Case study: abuse of frequentist statistics

Recently, a colleague was reviewing an article whose key justification rested on some statistics that seemed dodgy to him, so he came to me for advice. (I guess my boss, the resident statistician, was out of his office.) Now, I’m no expert in frequentist statistics. My formal schooling in frequentist statistics comes from my undergraduate chemical engineering curriculum—I wouldn’t rely on it for consulting. But I’ve been working for someone who is essentially a frequentist for a year and a half, so I’ve had some hands-on experience. My boss hired me on the strength of my experience with Bayesian statistics, which I taught myself in grad school, and one thing reading the Bayesian literature voraciously will equip you for is critiquing frequentist statistics. So I felt competent enough to take a look.1

The article compared an old, trusted experimental method with the authors’ new method; the authors sought to show that the new method gave the same results on average as the trusted method. They performed three replicates using the trusted method and three replicates using the new method; each replicate generated a real-valued data point. They did this in nine different conditions, and for each condition, they did a statistical hypothesis test. (I’m going to lean heavily on Wikipedia for explanations of the jargon terms I’m using, so this post is actually a lot longer than it appears on the page. If you don’t feel like following along, the punch line is three paragraphs down, last sentence.)
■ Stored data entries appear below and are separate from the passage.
/-! ### Priorities (R398) -/

/-- Levels a pending team has gained at a yard. -/
def Team.gain (t : Team) (y : Nat) : Nat := assocGet 0 t.gains y

/-- Levels that a yard counts a team to have gained: none while its K.QUANTUM is 0 (R398). -/
def State.gainAt (s : State) (y : Nat) (t : Team) : Nat :=
  if (s.yard y).regs.quantum.toNat % 2 ^ 32 = 0 then 0 else t.gain y

/-- Effective priority at a yard. -/
def State.effective (s : State) (y : Nat) (t : Team) : Nat := min 7 (t.prio + s.gainAt y t)

/-- Levels a waiting team has gained by a cycle, with one more for blocking. -/
def Team.gainBy (t : Team) (quantum now : Nat) : Nat :=
  if quantum = 0 then 0 else min (8 - min 7 t.prio) ((now - t.since) / (8 * quantum))

/-- Teams of the pending set: never placed, or saved. -/
def Team.isPending (t : Team) : Bool :=
  match t.where_ with
  | .pending => true
  | .saved => true
  | _ => false

/-- Pending teams with their grids. -/
def State.pendingTeams (s : State) : List (Team × Grid) :=
  s.dev.teams.filterMap (fun t => if t.isPending then (s.grid t.grid).map (fun g => (t, g)) else none)

/-- Whether a pending team is blocking at a yard (R398). -/
def State.blocking (s : State) (y : Nat) (t : Team) (g : Grid) : Bool := 8 ≤ t.prio + s.gainAt y t && s.fitsEmpty y t g

/-- The scheduler's order: effective priority, admission, linear index (R397). -/
def State.schedBefore (s : State) (y : Nat) (a b : Team × Grid) : Bool :=
  s.effective y b.1 < s.effective y a.1
    || (s.effective y a.1 == s.effective y b.1
      && (a.2.order < b.2.order || (a.2.order == b.2.order && a.1.lin < b.1.lin)))

/-- The team that a yard places next; a yard with a blocking team places no other (R397, R398). -/
def State.nextPlacement (s : State) (y : Nat) : Option (Team × Grid) :=
  let l := s.pendingTeams
  let l := if l.any (fun e => s.blocking y e.1 e.2) then l.filter (fun e => s.blocking y e.1 e.2) else l
  bestBy (s.schedBefore y) (l.filter (fun e => s.fits y e.1 e.2))

/-! ### Machine-check records (R442) -/

/-- The 64 bytes of a record. -/
def McRecord.bytes (r : McRecord) : List Byte :=
  leBytes 1 r.kind ++ leBytes 1 r.code ++ leBytes 1 r.unit ++ leBytes 1 (if r.overflow then 1 else 0)
    ++ leBytes 2 (r.pos.core + (if r.pos.heavy then 128 else 0) + r.pos.slot * 256) ++ leBytes 2 0 ++ leBytes 4 r.tid
    ++ leBytes 4 (min r.count (2 ^ 32 - 1)) ++ leBytes 8 r.addr ++ leBytes 8 r.cycle ++ List.replicate 32 0

/-- A record of the kinds that concern one strand or team. -/
def McRecord.of (kind code unit : Nat) (p : Pos) (tid now : Nat) : McRecord :=
  { kind := kind, code := code, unit := unit, overflow := false, pos := p, tid := tid, count := 1, addr := 0, cycle := now }

/-- A record held by the yard, or dropped (R442). -/
def holdRecord (y : Nat) (r : McRecord) : Act Unit :=
  modifyYard y (fun Y =>
    if Y.mcHeld.length < 16 then { Y with mcHeld := Y.mcHeld ++ [r] } else { Y with mcOverflow := true })

/-- A record as a message to the class-15 mailbox of its yard (R442). -/
def McRecord.message (r : McRecord) (y now : Nat) : Msg :=
  { cls := 15, srcy := y, dst := y, remote := false, srcdev := 0, tenant := 0, payload := r.bytes, since := now, src := none,
    seq := 0, tid := 0 }

/-- The records that a yard holds go into its class-15 mailbox, in order, while there is room; the first that is placed after one was
dropped says so (R442). -/
def placeHeld (y : Nat) : Nat → Act Unit
  | 0 => pure ()
  | fuel + 1 => do
    let s ← getS
    let Y := s.yard y
    match Y.mcHeld, Y.mailbox 15 with
    | r :: rest, some m =>
      if s.windowHeld m.tid m.mb m.size then pure ()
      else do
        let ok ← placeRecord y m (McRecord.message { r with overflow := Y.mcOverflow } y s.cycle)
        if ok then do
          modifyYard y (fun Y => { Y with mcHeld := rest, mcOverflow := false })
          placeHeld y fuel
        else pure ()
    | _, _ => pure ()

/-- A record placed in the class-15 mailbox of its yard, or held (R442). -/
def reportRecord (y : Nat) (r : McRecord) : Act Unit := do
  holdRecord y r
  placeHeld y 16

/-- The yard where what concerns a block of memory arises: that of yard memory, or at the stop of a DRAM block; yard 0 where none is
there (DESIGN CHOICE, log entry 86). -/
def State.blockYard (s : State) (key : Nat) : Nat :=
  if isYardMem key then (key - 2 ^ 60) / 2 ^ 22 else (s.dev.ident.yardStops.findIdx? (fun t => t == paStop key)).getD 0

/-- Blocks become poisoned (R431). -/
def Dev.addPoison (d : Dev) (l : List Nat) : Dev :=
  { d with poison := l.foldl (fun acc b => if acc.contains b then acc else acc ++ [b]) d.poison }

/-- Poison stored in a unit, at a yard, of a strand or of none: reported once (R431, R442). -/
def reportPoison (y unit : Nat) (p : Pos) (tid addr : Nat) : Act Unit := do
  let s ← getS
  reportRecord y { McRecord.of 6 0 unit p tid s.cycle with addr := addr }

/-- Blocks of memory become poisoned, each reported where it was not before (R431, R442). -/
def storePoison (unit : Nat) (blocks : List Nat) : Act Unit := do
  let s ← getS
  let fresh := (blocks.filter (fun b => !s.dev.poison.contains b)).eraseDups
  if fresh.isEmpty then pure ()
  else do
    modifyDev (fun d => d.addPoison fresh)
    forAll fresh (fun b => reportPoison (s.blockYard (b * 64)) unit ⟨0, false, 0, 0⟩ 0 (if isDram (b * 64) then b * 64 else 0))

/-- The yards whose held records have a mailbox to go to. -/
def placeAllHeld : Act Unit := do
  let s ← getS
  forAll (s.yards.filter (fun e => !e.2.mcHeld.isEmpty && (e.2.mailbox 15).isSome)) (fun e => placeHeld e.1 16)

/-! ### The end of teams and grids (R405) -/

/-- The counter that an address of an address space names for an add from outside the strands, translated as a store, or the cause of
its fault (R317, R405, R422). -/
def State.addTarget (s : State) (asid : BitVec 16) (tid va : Nat) : Except Nat Nat :=
  if 2 ^ 56 ≤ va then .error 0x11
  else if inAperture va then
    if s.outsideAllotment tid va 8 then .error 0x11
    else
      match s.teamKey tid (va - apertureBase) with
      | some k => .ok k
      | none => .error 0x11
  else
    match s.walk asid va with
    | none => .error 0x11
    | some e => match e.refuses false .store with
      | some c => .error c.toNat
      | none => if e.hostLeaf then .error 0x13 else .ok (e.key va)

/-- The completion of a record of a host launch queue (R425). -/
def HostQueue.finish (q : HostQueue) : Nat → HostQueue
  | 0 => q
  | fuel + 1 =>
    if q.doneRecs.contains q.complete then
      HostQueue.finish { q with complete := q.complete + 1, doneRecs := q.doneRecs.filter (fun i => i != q.complete) } fuel
    else q

/-- A record of a host launch queue has completed (R425). -/
def completeRecord (f q i : Nat) : Act Unit :=
  modifyFunc f (fun F =>
    { F with
      queues := F.queues.map (fun e =>
        if e.1 = q then
          (e.1, HostQueue.finish { e.2 with doneRecs := e.2.doneRecs ++ [i] } (e.2.doneRecs.length + 1))
        else e) })

/-- WRITTEN and DRAINED of a grid's overflow area, with the key of its header (R396); none without a reachable area. -/
def State.overflow (s : State) (g : Grid) : Option (Nat × Nat × Nat) :=
  if g.ovf = 0 then none
  else
    (s.devicePage g.asid g.ovf.toNat).map (fun p =>
      let k := p * 4096 + g.ovf.toNat % 4096
      (leValue (s.mem.readBytes k 8), leValue (s.mem.readBytes (k + 8) 8), k))

/-- Records waiting in a grid's overflow area. -/
def State.overflowCount (s : State) (g : Grid) : Nat :=
  match s.overflow g with
  | some (w, d, _) => w - d
  | none => 0

/-- A grid is over once its completion add has been made: COMPLETE counts its record. The grid's own record stays while its
overflow area holds records, with no completion left. -/
def finishGrid (g : Grid) (add : Bool) : Act Unit := do
  match g.queue with
  | some (f, q, i) => if add then completeRecord f q i else pure ()
  | none => pure ()
  let s ← getS
  if s.overflowCount g = 0 || !add then modifyDev (fun d => { d with grids := d.grids.filter (fun x => x.gid != g.gid) })
  else
    modifyDev (fun d =>
      { d with grids := d.grids.map (fun x => if x.gid = g.gid then { x with done := 0, queue := none } else x) })

/-- A grid completes (R405): its completion add, then COMPLETE. An add whose counter is held, by a transfer or for an access that
a grant of tenure was made for, waits (R306, R272), and the grid's record stays for it. -/
def completeGrid (g : Grid) (add : Bool) : Act Unit := do
  let s ← getS
  if g.done = 0 || !add then finishGrid g add
  else
    match s.addTarget g.asid 0 g.done.toNat with
    | .ok k =>
      if s.outsideHeld outsideAgent k 8 .w then pure ()
      else do
        meetOutside outsideAgent k 8 .w
        let _ ← counterAdd k (BitVec.ofNat 64 g.incr)
        finishGrid g true
    | .error c => do
      postEvent g.tenant.toNat (HostEvent.of 7 c g.seq 0 g.done.toNat)
      finishGrid g true

/-- The completions that wait are made where nothing holds them any more. -/
def retryCompletions : Act Unit := do
  let s ← getS
  forAll (s.dev.grids.filter (fun g => g.left == 0 && g.done != 0)) (fun g => completeGrid g true)

/-- Hold lines of a team that ends become streaming lines (R248). -/
def releaseHolds (tid : Nat) (l : List CLine) : List CLine :=
  l.map (fun c => if c.kind = 3#2 && c.hteam = tid then { c with kind := 1 } else c)

/-- What a yard holds of a team, removed. -/
def Yard.forget (Y : Yard) (tid : Nat) : Yard :=
  { Y with
    triggers := Y.triggers.filter (fun t => t.tid != tid)
    actq := Y.actq.filter (fun a => a.tid != tid)
    skews := Y.skews.filter (fun k => k.tid != tid)
    mailboxes := Y.mailboxes.filter (fun m => m.tid != tid)
    lines := releaseHolds tid Y.lines
    heavy := { Y.heavy with granary := Y.heavy.granary.filter (fun g => g.tid != tid) } }

/-- The unstarted records of a team's mailboxes dropped and counted in REFUSED (R380). -/
def dropUnstarted (tid : Nat) : Act Unit := do
  let s ← getS
  forAll s.yards (fun e =>
    forAll (e.2.mailboxes.filter (fun m => m.tid == tid && !m.unstarted.isEmpty)) (fun m => do
      countRefused m m.unstarted.length
      modifyYard e.1 (fun Y => Y.putMailbox { m with unstarted := [] })))

/-- A team ends by the steps of R405; `add` tells whether its grid's completion counts (R424, R426). -/
def endTeam (tid : Nat) (add : Bool) : Act Unit := do
  let s ← getS
  match s.team tid with
  | none => pure ()
  | some t => do
    forAll (s.dev.tiles.filter (fun u => u.owner == tid && u.desc.teamScope)) closeTileQuietly
    dropUnstarted tid
    let s ← getS
    forAll (s.yards.filter (fun e => (e.2.forget tid) != e.2)) (fun e => emit (.yard e.1 (e.2.forget tid)))
    modifyDev (fun d =>
      { d with
        teams := d.teams.filter (fun u => u.tid != tid)
        saved := d.saved.filter (fun v => v.tid != tid)
        intents := d.intents.filter (fun i => i.tid != tid)
        l2 := d.l2.map (fun e => (e.1, releaseHolds tid e.2))
        funcs := d.funcs.map (fun e => (e.1, { e.2 with aliases := e.2.aliases.filter (fun a => a.tid != tid) }))
        grids := d.grids.map (fun g => if g.gid = t.grid then { g with left := g.left - 1 } else g) })
    if t.resident then sendMirror { t with where_ := .saved } else pure ()
    let s ← getS
    match s.grid t.grid with
    | some g => if g.left = 0 then completeGrid g add else pure ()
    | none => pure ()

/-- Whether a team's end has come (R325): records of a class that is not masked are queued activations (R381); a killed team has
none (R436). -/
def State.teamOver (s : State) (tid : Nat) : Bool :=
  match s.team tid with
  | none => false
  | some t =>
    t.resident && (s.teamStrands tid).isEmpty
      && (t.killed || !(s.yards.any (fun e => e.2.actq.any (fun a => a.tid == tid)
        || e.2.mailboxes.any (fun m => m.tid == tid && !m.unstarted.isEmpty && !t.mmask.getLsbD m.cls.toNat))))

/-- Whether a phase of a team's STAT sheaf waits for its gather (R45). -/
def State.gathering (s : State) (tid : Nat) : Bool := (s.team tid).any (fun t => !t.statWaits.isEmpty)

/-- Whether a region of a team's window is being rearranged (R234). -/
def State.rearranging (s : State) (tid : Nat) : Bool := s.yards.any (fun e => e.2.skews.any (fun k => k.tid == tid && k.busyUntil != 0))

/-- The team ends if its end has come, no transfer and no rearrangement touches its allotment (R234, R415), and its statistics have
been gathered (R45). -/
def checkTeamEnd (tid : Nat) : Act Unit := do
  let s ← getS
  if s.teamOver tid && !s.transferOf tid && !s.rearranging tid && !s.gathering tid then endTeam tid true else pure ()

/-! ### Stopping strands -/

/-- The heads of the guest queues that come to the front count their wait from a cycle (R167). -/
def newHeads (before after : List Packet) (now : Nat) : List Packet :=
  let head := fun (l : List Packet) (k : Packet) => l.find? (fun j => j.pos.core == k.pos.core)
  after.map (fun k => if head after k = some k && head before k != some k then { k with since := now } else k)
The authors used what’s called a Mann-Whitney U test, which, in simplified terms, aims to determine if two sets of data come from different distributions. The essential thing to know about this test is that it doesn’t depend on the actual data except insofar as those data determine the ranks of the data points when the two data sets are combined. That is, it throws away most of the data, in the sense that data sets that generate the same ranking are equivalent under the test. The rationale for doing this is that it makes the test “non-parametric”—you don’t need to assume a particular form for the probability density when all you look at are the ranks.

The output of a statistical hypothesis test is a p-value; one pre-establishes a threshold for statistical significance, and if the the p-value is lower than the threshold, one draws a certain conclusion called “rejecting the null hypothesis”. In the present case, the null hypothesis is that the old method and the new method produce data from the same distribution; the authors would like to see data that do not lead to rejection of the null hypothesis. They established the conventional threshold of 0.05, and for each of the nine conditions, they reported either “p > 0.05″ or “p = 0.05”2. Thus they did not reject the null hypothesis, and argued that the analysis supported their thesis.

Now even from a frequentist perspective, this is wacky. Hypothesis testing can reject a null hypothesis, but cannot confirm it, as discussed in the first paragraph of the Wikipedia article on null hypotheses. But this is not the real WTF, as they say. There are twenty ways to choose three objects out of six, so there are only twenty possible p-values, and these can be computed even when the original data are not available, since they only depend on ranks. I put these facts together within a day of being presented with the analysis and quickly computed all twenty p-values. Here I only need discuss the most extreme case, where all three of the data points for the new method are to one side (either higher or lower) of the three data points for the trusted method. This case provides the most evidence against the notion that the two methods produce data from the same distribution, resulting in the smallest possible p-value3: p = 0.05. In other words, even before the data were collected it could have been known that this analysis would give the result the authors wanted.4

When I canvassed the Open Thread for interest in this article, Douglas Knight wrote: “If it’s really frequentism that caused the problem, please spell this out.” Frequentism per se is not the proximate cause of this problem, that being that the authors either never noticed that their analysis could not falsify their hypothesis, or they tried to pull a fast one. But it is a distal cause, in the sense that it forbids the Bayesian approach, and thus requires practitioners to become familiar with a grab-bag of unrelated methods for statistical inference5, leaving plenty of room for confusion and malfeasance. Technologos’s reply to Douglas Knight got it exactly right; I almost jokingly requested a spoiler warning.

1 I don’t mind that it wouldn’t be too hard to figure out who I am based on this paragraph. I just use a pseudonym to keep Google from indexing all my blog comments to my actual name.

2 It’s rather odd to report a p-value that is exactly equal to the significance threshold, one of many suspicious things about this analysis (the rest of which I’ve left out as they are not directly germane).

3 For those anxious to check my math, I’ve omitted some blah blah blah about one- and two-sides tests and alternative hypotheses.

4 I quickly emailed the reviewer; it didn’t make much difference, because when we initially talked about the analysis we had noticed enough other flaws that he had decided to recommend rejection. This was just the icing on the coffin.

5 … none of which actually address the question OF DIRECT INTEREST! … phew. Sorry.